**Exercise aim**
Nothing beyond the line containing "parse graph -/" should be printed; print each line exactly from the first line of the listing below through it.

--- START ---

-- ==== Sys2Proof/Machine/Sorter.lean ====
section
/-! DEFINITION. The Sorter: the parse graph and its walk (R115 to R119, R621), the class rules (R117) and admission to the
ingress envelope store (R113). -/

namespace Sys2Proof.Machine

/-! ### The parse graph -/

/-- The two words of a parse state: selector offset and width, mark, class action, flag action and protocol index, and how the
header's length is found (the parse state entry). -/
def parseWords (selOff selW mark act flag pcls base lofs lmask scale : Nat) : Nat × Nat :=
  (selOff * 2 ^ 24 + selW * 2 ^ 22 + mark * 2 ^ 19 + act * 2 ^ 16 + flag * 2 ^ 14 + pcls * 2 ^ 11 + 0xFF,
   base * 2 ^ 24 + lofs * 2 ^ 16 + lmask * 2 ^ 8 + scale * 2 ^ 6)

/-- The default graph's states (R621); every other state is empty, with NEXT_DEF 0xFF. -/
def defaultParse : Nat → Nat × Nat
  | 0x00 => parseWords 12 2 0 0 0 0 14 0 0 0
  | 0x01 => parseWords 2 2 4 1 0 0 4 0 0 0
  | 0x02 => parseWords 2 2 4 1 0 0 4 0 0 0
  | 0x03 => parseWords 4 2 0 0 0 0 6 0 0 0
  | 0x04 => parseWords 0 0 0 0 0 0 6 0 0 0
  | 0x08 => parseWords 0 0 1 0 0 0 28 0 0 0
  | 0x10 => parseWords 9 1 1 2 2 0 0 0 0x0F 2
  | 0x11 => parseWords 6 1 1 4 3 0 40 0 0 0
  | 0x12 => parseWords 0 1 0 0 0 0 8 1 0xFF 3
  | 0x13 => parseWords 0 1 2 0 0 0 4 0 0 0
  | 0x14 => parseWords 0 0 0 0 0 0 4 0 0 0
  | 0x15 => parseWords 2 2 2 0 0 0 8 0 0 0
  | 0x18 => parseWords 0 0 3 3 1 0 34 0 0 0
  | 0x19 => parseWords 0 0 3 3 1 0 34 0 0 0
  | 0x1C => parseWords 0 0 3 3 0 1 8 0 0 0
  | 0x1D => parseWords 0 0 3 3 0 2 8 0 0 0
  | 0x1E => parseWords 0 0 3 3 0 3 4 0 0 0
  | _ => (0xFF, 0)

/-- The EtherTypes below the tags, and the states they enter (R621). -/
def etherNext : List (Nat × Nat) :=
  [(0x892F, 0x03), (0x88E5, 0x04), (0x0806, 0x08), (0x0800, 0x10), (0x86DD, 0x11), (0x88F7, 0x18), (0x88B8, 0x1C), (0x88BA, 0x1D)]

/-- The IPv6 next headers and the states they enter (R621). -/
def v6Next : List (Nat × Nat) := [(0, 0x12), (43, 0x12), (60, 0x12), (58, 0x13), (17, 0x15)]

/-- The default transitions in entry order: from state, selector value, next state (R621). -/
def defaultEdges : List (Nat × Nat × Nat) :=
  ([(0x8100, 0x01), (0x88A8, 0x02)] ++ etherNext).map (fun p => (0x00, p)) ++
  ([(0x8100, 0x01)] ++ etherNext).map (fun p => (0x02, p)) ++
  etherNext.map (fun p => (0x01, p)) ++
  (etherNext.drop 1).map (fun p => (0x03, p)) ++
  [(0x10, 17, 0x15)] ++
  v6Next.map (fun p => (0x11, p)) ++
  v6Next.map (fun p => (0x12, p)) ++
  [133, 134, 135, 136, 137].map (fun t => (0x13, t, 0x14)) ++
  [(0x15, 319, 0x19), (0x15, 320, 0x19), (0x15, 102, 0x1E)]

/-- Transition entry i of the default graph: entries 0 to 52 as listed, the rest invalid (R621). -/
def defaultTrans (i : Nat) : Nat × Nat :=
  match defaultEdges[i]? with
  | some (st, v, nx) =>
    (2 ^ 31 + st * 2 ^ 16 + nx, v * 2 ^ 16 + (if st = 0x10 ∨ st = 0x11 ∨ st = 0x12 ∨ st = 0x13 then 0x00FF else 0xFFFF))
  | none => (0, 0)

/-- A parse state of a slice. -/
def parseState (x : SliceSt) (n : Nat) : Nat × Nat := mapGet (defaultParse n) x.parse n

/-- A transition entry of a slice. -/
def transEntry (x : SliceSt) (i : Nat) : Nat × Nat := mapGet (defaultTrans i) x.trans i

/-- The next state: that of the first valid entry, in index order, of the current state whose VALUE equals the selector ANDed with
MASK, and otherwise NEXT_DEF (R115). -/
def nextState (x : SliceSt) (st sel dflt : Nat) : Nat :=
  match (List.range 1024).find? (fun i =>
      let e := transEntry x i
      bits e.1 31 31 == 1 && bits e.1 23 16 == st && e.2 / 2 ^ 16 == Nat.land sel (e.2 % 2 ^ 16)) with
  | some i => (transEntry x i).1 % 256
  | none => dflt

/-- What a walk finds. -/
structure ParseRes where
  pstate : Nat := 0
  l3 : Option Nat := none
  l4 : Option Nat := none
  l5 : Option Nat := none
  vtag : Option Nat := none
  cls : Option Nat := none
  ptp : Bool := false
  ect : Bool := false
  err : Bool := false
  v4 : Option Nat := none
  v6 : Option Nat := none
  ethType : Nat := 0
  proto : Nat := 0
deriving DecidableEq, Repr, Inhabited

/-- Byte i of a head. -/
def hb (head : List Byte) (i : Nat) : Nat := (head.getD i 0).toNat

/-- The Sorter registers a walk reads: the class map, MAP_SRC and SORT_PROTO_CLASS. -/
structure ClassCfg where
  map : Nat
  mapSrc : Bool
  proto : Nat

/-- The class action of a header at pos: only where the header begins, and the field it reads lies, within bytes 0 to 63 (R117). -/
def classAction (c : ClassCfg) (head : List Byte) (pos act pcls : Nat) (old : Option Nat) : Option Nat :=
  let m (i : Nat) : Option Nat := some (bits c.map (3 * i + 2) (3 * i))
  if 64 ≤ pos then old
  else if act = 1 then m (hb head pos / 32)
  else if act = 2 then (if c.mapSrc ∧ pos + 1 < 64 then m (hb head (pos + 1) / 32) else old)
  else if act = 3 then some (bits c.proto (3 * pcls + 2) (3 * pcls))
  else if act = 4 then (if c.mapSrc then m (hb head pos / 2 % 8) else old)
  else old

/-- The walk of the parse graph over the first hv bytes of a head (R115 to R118): from state st at byte pos, with the states left
of the 32, the known LENGTH if any, and what has been found so far. The walk is counted when the header itself extends beyond LENGTH (a length byte beyond HEAD_VALID adds nothing
to it); a selector or length field beyond HEAD_VALID ends it without a count. -/
def parseWalk (x : SliceSt) (c : ClassCfg) (head : List Byte) (hv : Nat) (len : Option Nat) :
    Nat → Nat → Nat → ParseRes → ParseRes
  | 0, st, _, r => if st = 0xFF then r else { r with err := true }
  | fuel + 1, st, pos, r =>
    if st = 0xFF then r
    else
      let w := parseState x st
      let selOff := bits w.1 31 24
      let selW := bits w.1 23 22
      let mark := bits w.1 21 19
      let act := bits w.1 18 16
      let flag := bits w.1 15 14
      let pcls := bits w.1 13 11
      let scale := (([0, 1, 4, 8] : List Nat).getD (bits w.2 7 6) 0)
      let lmask := bits w.2 15 8
      let uses := decide (scale ≠ 0) && decide (lmask ≠ 0)
      let lofs := bits w.2 23 16
      let hlen := bits w.2 31 24 + (if uses ∧ pos + lofs < hv then Nat.land (hb head (pos + lofs)) lmask * scale else 0)
      let ext := max (pos + hlen) (max (if selW = 0 then 0 else pos + selOff + selW) (if uses then pos + lofs + 1 else 0))
      if (match len with | some l => decide (l < pos + hlen) | none => false) then { r with err := true }
      else if hv < ext then { r with cls := classAction c head pos act pcls r.cls }
      else
        let sel := if selW = 1 then hb head (pos + selOff) else hb head (pos + selOff) * 256 + hb head (pos + selOff + 1)
        let r1 := { r with
          pstate := st
          l3 := if mark = 1 ∧ r.l3.isNone then some pos else r.l3
          l4 := if mark = 2 ∧ r.l4.isNone then some pos else r.l4
          l5 := if mark = 3 ∧ r.l5.isNone then some pos else r.l5
          vtag := if mark = 4 ∧ r.vtag.isNone then some pos else r.vtag
          cls := classAction c head pos act pcls r.cls
          ptp := r.ptp || (flag == 1 && decide (hb head pos % 16 ≤ 3))
          ect := r.ect || (flag == 2 && hb head (pos + 1) % 4 != 0) || (flag == 3 && hb head (pos + 1) / 16 % 4 != 0)
          v4 := if st = 0x10 ∧ r.v4.isNone then some pos else r.v4
          v6 := if st = 0x11 ∧ r.v6.isNone then some pos else r.v6
          ethType := if selW = 2 ∧ r.l3.isNone ∧ mark ≠ 1 ∧ mark ≠ 2 then sel else r.ethType
          proto := if selW = 1 ∧ (st = 0x10 ∨ st = 0x11 ∨ st = 0x12) then sel else r.proto }
        parseWalk x c head hv len fuel (if selW = 0 then w.1 % 256 else nextState x st sel (w.1 % 256)) (pos + hlen) r1

/-- The Sorter configuration of a port: its class map, MAP_SRC and the slice's protocol classes. -/
def classCfg (s : State) (port : Nat) : ClassCfg :=
  { map := s.rf (Reg.sortPortClass (port / 32) (port % 32)) 23 0, mapSrc := s.rb (Reg.sortPortCfg (port / 32) (port % 32)) 25
    proto := s.rf (Reg.sortProtoClass (port / 32)) 23 0 }

/-- A walk over a frame of a port. -/
def walkFrame (s : State) (port : Nat) (head : List Byte) (hv : Nat) (len : Option Nat) : ParseRes :=
  parseWalk (s.slice (port / 32)) (classCfg s port) head hv len 32 0 0 {}

/-- The class of a frame, final when its first flit has been parsed (R117). -/
def frameClass (s : State) (port : Nat) (first : List Byte) (whole : Bool) : Nat :=
  ((walkFrame s port first first.length (if whole then some first.length else none)).cls).getD
    (s.rf (Reg.sortPortCfg (port / 32) (port % 32)) 21 19)

/-! ### Admission (R51, R113) -/

/-- Slots of a store held by a class. -/
def slotsOf (x : SliceSt) (cls : Nat) : Nat := (x.store.filter fun i => i.cls == cls).length

/-- Whether a frame of a class is admitted to the ingress envelope store (R113). -/
def storeAdmits (s : State) (sl cls : Nat) : Bool :=
  let x := s.slice sl
  decide (slotsOf x cls < s.rf (Reg.sortAdmitLim sl cls) 9 0) &&
    decide (x.store.length < (if cls = 7 then 512 else 512 - s.rf (Reg.sortAdmitCfg sl) 24 16))

/-- Tenancy of a port in the active map, and in the copy an old frame sees (R31, R118). -/
def portTenancy (s : State) (port : Nat) (old : Bool) : Nat :=
  bits (s.reg (if old then Reg.tenPortMap (port / 8) else Reg.tenPortAct (port / 8))).toNat (4 * (port % 8) + 3) (4 * (port % 8))

/-- Whether a tenancy is being reset: TEN_STATUS.STATE is RESETTING (R480). -/
def tenResetting (s : State) (t : Nat) : Bool := s.rf (Reg.tenStatus t) 31 30 == 1

/-- Whether a tenancy is ACTIVE; the ports of any other refuse frames (R480 to R482). -/
def tenActive (s : State) (t : Nat) : Bool := s.rf (Reg.tenStatus t) 31 30 == 0

end Sys2Proof.Machine
end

--- END ---

**Solution for this exercise**
-- ==== Sys2Proof/Machine/Sorter.lean ====
section
/-! DEFINITION. The Sorter: the parse graph and its walk (R115 to R119, R621), the class rules (R117) and admission to the
ingress envelope store (R113). -/

namespace Sys2Proof.Machine

/-! ### The parse graph -/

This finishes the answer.